-- DIRECTIONS --
Once the line containing "group of R63. -/" is found in the records below, return it and each following line exactly, up to and including the line containing "if h.locks.any (fun", and nothing else.
-------- INFORMATION SHOWN --------
/-- MEM_STATUS: twelve sites, then the 128 far-tier channels. -/
def memStatus (hm : HM) (_ : Req) : HM × Reply :=
  let h := hm.1
  let at_ (k : Nat) : Channel := tabGet {} h.memhw.chans k
  let site (i : Nat) : List Byte :=
    if h.ident.sites.getD i .stack = SiteKind.ldie then memEntry { path := .ldie } 0 else memEntry (at_ i) ((at_ i).temp / 4)
  (hm, doneQ (leBytes 1 (flag h.memhw.nearOpen) ++ leBytes 1 (flag h.memhw.farOpen) ++ zeros 6
    ++ (List.range 12).flatMap site ++ (List.range 128).flatMap (fun c => memEntry (at_ (16 + c)) (at_ (16 + c)).temp)))

/-! ### Slips, ferries and lock groups -/

/-- SLIP_QUERY (R722). -/
def slipQuery (m : Mbx) (hm : HM) (r : Req) : HM × Reply :=
  let h := hm.1
  let s := leAt r.payload 0 2
  if s ≥ 1024 then (hm, deny 0x20 0)
  else if !mayName h m 5 s then (hm, deny 0x21 0)
  else
    let x := slipAt h s
    (hm, doneQ ((List.range 12).flatMap (fun i => leBytes 8 (slipReg x (8 * i)).toNat) ++ leBytes 2 (placesOf x)
      ++ leBytes 2 x.skip.length ++ zeros 4))

/-- One entry of FERRY_QUERY: places per class, enabled slips, line reads and line writes outstanding (R400, R402). -/
def ferryEntry (h : Hw) (f : Nat) : List Byte :=
  let sl := ferrySlips h f
  (List.range 4).flatMap (fun c => leBytes 2 ((sl.filter (fun s => decide ((slipAt h s).cls = c))).foldl (fun n s => n + placesOf (slipAt h s)
    + (h.tiers.misses.filter (fun m => m.transit.isSome && decide (m.slip = s))).length) 0))
  ++ leBytes 1 sl.length ++ zeros 1 ++ leBytes 2 (outCount h f false) ++ leBytes 2 (outCount h f true) ++ zeros 2

/-- FERRY_QUERY (R400). -/
def ferryQuery (m : Mbx) (hm : HM) (r : Req) : HM × Reply :=
  let h := hm.1
  let g := leAt r.payload 0 1
  if g ≥ 34 then (hm, deny 0x20 0)
  else if !mayName h m 4 g then (hm, deny 0x21 0)
  else (hm, doneQ ((List.range 8).flatMap (fun k => ferryEntry h (8 * g + k))))

/-- The quads a lock command names. -/
def lockNamed (b : List Byte) : List Nat := (List.range (leAt b 2 1)).map (fun i => 32 * leAt b 0 1 + leAt b 1 1 + i)

/-- Whether a lock command's quads form a group of R63. -/
def lockShape (b : List Byte) : Bool :=
  let n := leAt b 2 1
  decide (leAt b 0 1 < 4) && decide (n = 2 ∨ n = 4) && decide (leAt b 1 1 % n = 0) && decide (leAt b 1 1 + n ≤ 32)

/-- Whether an island is gated or closing (R64): from the acceptance of its gate request until it is asked to wake. -/
def gatedOrClosing (h : Hw) (i : Island) : Bool :=
  match (islandAt h i).power with
  | .closing _ => true
  | .drained _ => true
  | .gated => true
  | _ => false

/-- LOCK_GROUP_SET (R64, R65): the lock forms; DONE follows once it has formed. -/
def lockSet (m : Mbx) (hm : HM) (r : Req) : HM × Reply :=
  let h := hm.1
  let b := r.payload
  let qs := lockNamed b
  if leAt b 0 1 ≥ 4 ∨ leAt b 1 1 + leAt b 2 1 > 32 then (hm, deny 0x20 0x100)
  else if !(qs.all (fun q => decide (ownerOf h 3 q = actsFor m))) then (hm, deny 0x21 0)
  else if !lockShape b then (hm, deny 0x20 0x100)
  else if qs.any (fun q => (lockOf h q).isSome || gatedOrClosing h { kind := .quad, idx := q }) then
    (hm, deny 0x11 0)
  else
    let g : LockGroup := { die := leAt b 0 1, first := leAt b 1 1, size := leAt b 2 1, since := h.tb.now }
    (({ h with locks := h.locks ++ [g] }, hm.2), { commit := true, wait := .lock g.die g.first })

/-- LOCK_FORMED (R65): within 50 us the lock completes and its command with it. -/
def lockFormed (h : Hw) (die first : Nat) : Hw :=
  if h.locks.any (fun g => decide (g.die = die ∧ g.first = first) && !g.locked) then
    endWaits { h with locks := h.locks.map (fun g => if g.die = die ∧ g.first = first then { g with locked := true } else g) }
      (fun r => decide (r.wait = Wait.lock die first)) 0 0
  else h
--------
-- WRITTEN SOLUTION --
/-- Whether a lock command's quads form a group of R63. -/
def lockShape (b : List Byte) : Bool :=
  let n := leAt b 2 1
  decide (leAt b 0 1 < 4) && decide (n = 2 ∨ n = 4) && decide (leAt b 1 1 % n = 0) && decide (leAt b 1 1 + n ≤ 32)

/-- Whether an island is gated or closing (R64): from the acceptance of its gate request until it is asked to wake. -/
def gatedOrClosing (h : Hw) (i : Island) : Bool :=
  match (islandAt h i).power with
  | .closing _ => true
  | .drained _ => true
  | .gated => true
  | _ => false

/-- LOCK_GROUP_SET (R64, R65): the lock forms; DONE follows once it has formed. -/
def lockSet (m : Mbx) (hm : HM) (r : Req) : HM × Reply :=
  let h := hm.1
  let b := r.payload
  let qs := lockNamed b
  if leAt b 0 1 ≥ 4 ∨ leAt b 1 1 + leAt b 2 1 > 32 then (hm, deny 0x20 0x100)
  else if !(qs.all (fun q => decide (ownerOf h 3 q = actsFor m))) then (hm, deny 0x21 0)
  else if !lockShape b then (hm, deny 0x20 0x100)
  else if qs.any (fun q => (lockOf h q).isSome || gatedOrClosing h { kind := .quad, idx := q }) then
    (hm, deny 0x11 0)
  else
    let g : LockGroup := { die := leAt b 0 1, first := leAt b 1 1, size := leAt b 2 1, since := h.tb.now }
    (({ h with locks := h.locks ++ [g] }, hm.2), { commit := true, wait := .lock g.die g.first })

/-- LOCK_FORMED (R65): within 50 us the lock completes and its command with it. -/
def lockFormed (h : Hw) (die first : Nat) : Hw :=
  if h.locks.any (fun g => decide (g.die = die ∧ g.first = first) && !g.locked) then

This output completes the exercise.